### Dataset entries

┌────────

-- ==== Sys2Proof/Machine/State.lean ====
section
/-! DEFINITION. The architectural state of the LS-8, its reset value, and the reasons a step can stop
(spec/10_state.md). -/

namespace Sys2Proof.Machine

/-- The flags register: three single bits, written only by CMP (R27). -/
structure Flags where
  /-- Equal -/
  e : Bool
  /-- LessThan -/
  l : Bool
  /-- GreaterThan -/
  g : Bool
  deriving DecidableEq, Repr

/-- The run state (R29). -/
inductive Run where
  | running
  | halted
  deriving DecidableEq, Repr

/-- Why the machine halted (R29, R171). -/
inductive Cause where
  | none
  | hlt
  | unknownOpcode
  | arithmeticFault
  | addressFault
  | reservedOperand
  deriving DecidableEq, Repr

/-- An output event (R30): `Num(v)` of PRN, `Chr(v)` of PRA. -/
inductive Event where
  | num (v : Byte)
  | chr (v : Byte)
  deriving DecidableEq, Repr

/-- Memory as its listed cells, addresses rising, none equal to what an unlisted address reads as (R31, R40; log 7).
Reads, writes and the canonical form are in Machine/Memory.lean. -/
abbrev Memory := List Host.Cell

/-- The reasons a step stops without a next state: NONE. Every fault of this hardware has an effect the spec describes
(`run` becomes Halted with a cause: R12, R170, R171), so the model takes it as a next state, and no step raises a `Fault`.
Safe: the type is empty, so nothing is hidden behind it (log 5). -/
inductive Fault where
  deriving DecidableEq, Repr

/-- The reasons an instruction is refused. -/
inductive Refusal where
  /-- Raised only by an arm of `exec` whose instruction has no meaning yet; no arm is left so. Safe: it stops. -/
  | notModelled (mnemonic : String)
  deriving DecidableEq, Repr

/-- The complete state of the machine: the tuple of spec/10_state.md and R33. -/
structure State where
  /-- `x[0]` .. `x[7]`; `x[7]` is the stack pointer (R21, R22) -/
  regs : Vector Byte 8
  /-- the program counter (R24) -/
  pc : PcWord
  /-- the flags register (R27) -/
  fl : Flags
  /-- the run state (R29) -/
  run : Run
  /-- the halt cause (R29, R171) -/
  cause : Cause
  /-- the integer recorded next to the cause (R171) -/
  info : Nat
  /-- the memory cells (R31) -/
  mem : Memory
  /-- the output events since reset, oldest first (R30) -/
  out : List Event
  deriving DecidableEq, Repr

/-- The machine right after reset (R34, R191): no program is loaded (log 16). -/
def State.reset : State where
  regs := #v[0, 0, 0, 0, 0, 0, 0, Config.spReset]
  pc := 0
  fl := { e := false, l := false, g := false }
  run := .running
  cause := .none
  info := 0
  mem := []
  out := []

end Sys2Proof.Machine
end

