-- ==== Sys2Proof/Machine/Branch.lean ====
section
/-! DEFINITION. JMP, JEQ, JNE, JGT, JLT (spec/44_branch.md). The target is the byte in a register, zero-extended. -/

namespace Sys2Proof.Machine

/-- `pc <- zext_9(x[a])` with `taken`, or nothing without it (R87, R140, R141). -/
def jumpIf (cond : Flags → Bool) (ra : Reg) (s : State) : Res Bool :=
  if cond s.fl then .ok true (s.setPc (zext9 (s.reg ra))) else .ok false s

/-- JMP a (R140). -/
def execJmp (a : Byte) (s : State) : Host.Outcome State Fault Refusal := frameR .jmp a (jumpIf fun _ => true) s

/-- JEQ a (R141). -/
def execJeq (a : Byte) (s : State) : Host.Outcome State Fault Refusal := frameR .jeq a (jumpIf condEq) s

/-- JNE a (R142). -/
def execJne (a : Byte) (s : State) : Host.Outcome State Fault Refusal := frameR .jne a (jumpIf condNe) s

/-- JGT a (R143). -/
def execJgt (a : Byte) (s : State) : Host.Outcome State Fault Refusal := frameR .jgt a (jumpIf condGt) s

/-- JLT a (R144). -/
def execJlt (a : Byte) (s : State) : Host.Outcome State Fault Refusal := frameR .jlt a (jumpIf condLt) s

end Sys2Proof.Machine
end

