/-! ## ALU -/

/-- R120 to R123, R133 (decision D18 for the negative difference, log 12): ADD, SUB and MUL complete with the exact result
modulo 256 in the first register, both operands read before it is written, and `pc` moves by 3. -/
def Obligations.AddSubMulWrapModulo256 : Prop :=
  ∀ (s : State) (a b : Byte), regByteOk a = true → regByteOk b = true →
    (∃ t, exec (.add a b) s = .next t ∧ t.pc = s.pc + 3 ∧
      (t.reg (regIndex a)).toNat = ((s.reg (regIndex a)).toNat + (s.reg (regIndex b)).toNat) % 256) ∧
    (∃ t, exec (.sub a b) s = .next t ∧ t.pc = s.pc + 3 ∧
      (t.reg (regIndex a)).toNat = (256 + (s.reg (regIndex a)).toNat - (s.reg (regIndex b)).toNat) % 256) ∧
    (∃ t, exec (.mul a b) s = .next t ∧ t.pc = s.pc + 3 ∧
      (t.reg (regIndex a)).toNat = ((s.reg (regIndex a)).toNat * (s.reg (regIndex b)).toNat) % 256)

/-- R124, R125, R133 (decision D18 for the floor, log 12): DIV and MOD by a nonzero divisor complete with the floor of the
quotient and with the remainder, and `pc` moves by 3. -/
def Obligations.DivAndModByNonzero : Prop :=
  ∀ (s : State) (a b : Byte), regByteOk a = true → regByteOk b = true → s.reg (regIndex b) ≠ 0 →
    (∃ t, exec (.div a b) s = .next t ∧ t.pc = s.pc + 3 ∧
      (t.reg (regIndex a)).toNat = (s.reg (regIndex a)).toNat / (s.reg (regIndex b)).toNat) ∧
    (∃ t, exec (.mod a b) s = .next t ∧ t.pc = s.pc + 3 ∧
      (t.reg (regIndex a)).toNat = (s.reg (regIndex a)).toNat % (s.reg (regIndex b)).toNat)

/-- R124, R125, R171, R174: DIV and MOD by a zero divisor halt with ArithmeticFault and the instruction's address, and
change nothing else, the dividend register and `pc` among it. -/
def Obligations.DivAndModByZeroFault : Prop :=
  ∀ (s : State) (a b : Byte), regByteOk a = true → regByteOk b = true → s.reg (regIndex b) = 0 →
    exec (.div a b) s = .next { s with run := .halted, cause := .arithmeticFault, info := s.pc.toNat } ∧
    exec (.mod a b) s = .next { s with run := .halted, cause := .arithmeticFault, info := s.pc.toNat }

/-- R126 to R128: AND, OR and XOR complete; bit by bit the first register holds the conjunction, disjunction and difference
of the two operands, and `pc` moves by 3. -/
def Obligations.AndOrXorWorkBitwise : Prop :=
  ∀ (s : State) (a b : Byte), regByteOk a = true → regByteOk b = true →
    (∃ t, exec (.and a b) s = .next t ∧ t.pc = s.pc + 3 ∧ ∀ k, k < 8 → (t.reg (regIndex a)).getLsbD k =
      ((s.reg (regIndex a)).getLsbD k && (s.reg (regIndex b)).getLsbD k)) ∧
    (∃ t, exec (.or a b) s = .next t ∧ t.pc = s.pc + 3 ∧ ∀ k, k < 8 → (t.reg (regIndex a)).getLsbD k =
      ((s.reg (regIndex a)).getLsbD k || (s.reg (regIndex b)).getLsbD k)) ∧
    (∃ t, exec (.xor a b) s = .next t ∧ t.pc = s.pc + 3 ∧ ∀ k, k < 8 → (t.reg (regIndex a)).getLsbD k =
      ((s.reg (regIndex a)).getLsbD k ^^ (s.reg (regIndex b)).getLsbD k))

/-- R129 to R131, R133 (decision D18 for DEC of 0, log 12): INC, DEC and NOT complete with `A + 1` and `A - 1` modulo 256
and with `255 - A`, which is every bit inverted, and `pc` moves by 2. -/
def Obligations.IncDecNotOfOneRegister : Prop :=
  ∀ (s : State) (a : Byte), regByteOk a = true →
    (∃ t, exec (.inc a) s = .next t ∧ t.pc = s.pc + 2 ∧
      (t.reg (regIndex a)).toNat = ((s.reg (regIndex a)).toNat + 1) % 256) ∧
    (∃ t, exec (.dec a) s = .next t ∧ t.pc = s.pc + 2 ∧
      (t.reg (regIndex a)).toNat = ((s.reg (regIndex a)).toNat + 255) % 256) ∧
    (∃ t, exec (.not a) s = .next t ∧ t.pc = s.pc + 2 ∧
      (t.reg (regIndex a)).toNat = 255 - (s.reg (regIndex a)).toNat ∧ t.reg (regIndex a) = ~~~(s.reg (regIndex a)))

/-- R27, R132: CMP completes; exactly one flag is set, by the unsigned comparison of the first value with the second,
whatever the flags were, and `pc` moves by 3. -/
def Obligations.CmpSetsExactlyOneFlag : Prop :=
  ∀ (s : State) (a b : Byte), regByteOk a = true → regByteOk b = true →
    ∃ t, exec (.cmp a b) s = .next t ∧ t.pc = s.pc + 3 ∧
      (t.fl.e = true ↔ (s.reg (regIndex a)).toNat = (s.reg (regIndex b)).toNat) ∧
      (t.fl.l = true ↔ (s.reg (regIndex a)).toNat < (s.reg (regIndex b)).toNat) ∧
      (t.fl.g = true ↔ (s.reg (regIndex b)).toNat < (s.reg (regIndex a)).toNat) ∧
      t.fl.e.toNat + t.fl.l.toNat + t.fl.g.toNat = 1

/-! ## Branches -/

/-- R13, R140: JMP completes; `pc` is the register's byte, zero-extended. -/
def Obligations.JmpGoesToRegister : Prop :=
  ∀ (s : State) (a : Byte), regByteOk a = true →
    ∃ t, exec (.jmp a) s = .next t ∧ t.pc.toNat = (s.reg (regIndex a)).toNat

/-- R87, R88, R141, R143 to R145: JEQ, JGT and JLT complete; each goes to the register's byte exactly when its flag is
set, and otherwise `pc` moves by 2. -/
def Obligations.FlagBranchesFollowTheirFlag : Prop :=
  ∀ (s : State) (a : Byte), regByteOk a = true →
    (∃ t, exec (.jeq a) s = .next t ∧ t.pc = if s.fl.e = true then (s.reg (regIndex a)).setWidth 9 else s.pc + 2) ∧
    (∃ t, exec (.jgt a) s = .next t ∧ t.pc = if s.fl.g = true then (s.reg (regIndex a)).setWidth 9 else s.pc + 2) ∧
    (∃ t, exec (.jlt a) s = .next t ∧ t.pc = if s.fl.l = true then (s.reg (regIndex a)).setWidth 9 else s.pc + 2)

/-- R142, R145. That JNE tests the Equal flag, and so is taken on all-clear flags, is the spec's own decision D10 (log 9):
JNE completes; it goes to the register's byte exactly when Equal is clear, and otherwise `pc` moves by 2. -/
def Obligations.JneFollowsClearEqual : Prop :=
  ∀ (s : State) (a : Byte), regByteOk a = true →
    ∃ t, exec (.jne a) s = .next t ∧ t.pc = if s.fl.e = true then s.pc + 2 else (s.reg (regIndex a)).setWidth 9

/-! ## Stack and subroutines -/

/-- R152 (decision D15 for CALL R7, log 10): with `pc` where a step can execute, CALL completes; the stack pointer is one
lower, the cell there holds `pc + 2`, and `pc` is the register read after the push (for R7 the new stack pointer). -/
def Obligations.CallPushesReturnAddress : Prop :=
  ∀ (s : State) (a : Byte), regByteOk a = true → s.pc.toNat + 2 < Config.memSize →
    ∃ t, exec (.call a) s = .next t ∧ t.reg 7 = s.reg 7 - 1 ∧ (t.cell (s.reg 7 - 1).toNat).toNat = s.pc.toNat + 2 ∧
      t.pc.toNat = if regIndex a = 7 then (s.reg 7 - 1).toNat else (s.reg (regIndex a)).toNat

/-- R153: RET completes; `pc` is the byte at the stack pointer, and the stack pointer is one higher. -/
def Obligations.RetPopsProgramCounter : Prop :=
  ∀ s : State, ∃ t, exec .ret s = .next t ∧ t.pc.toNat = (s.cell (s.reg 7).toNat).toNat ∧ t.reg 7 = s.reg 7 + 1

└────────

### PROBLEM DETAILS
In the records above, find the lines containing "difference" and copy them.

### EXERCISE RESULT
/-- R120 to R123, R133 (decision D18 for the negative difference, log 12): ADD, SUB and MUL complete with the exact result
/-- R126 to R128: AND, OR and XOR complete; bit by bit the first register holds the conjunction, disjunction and difference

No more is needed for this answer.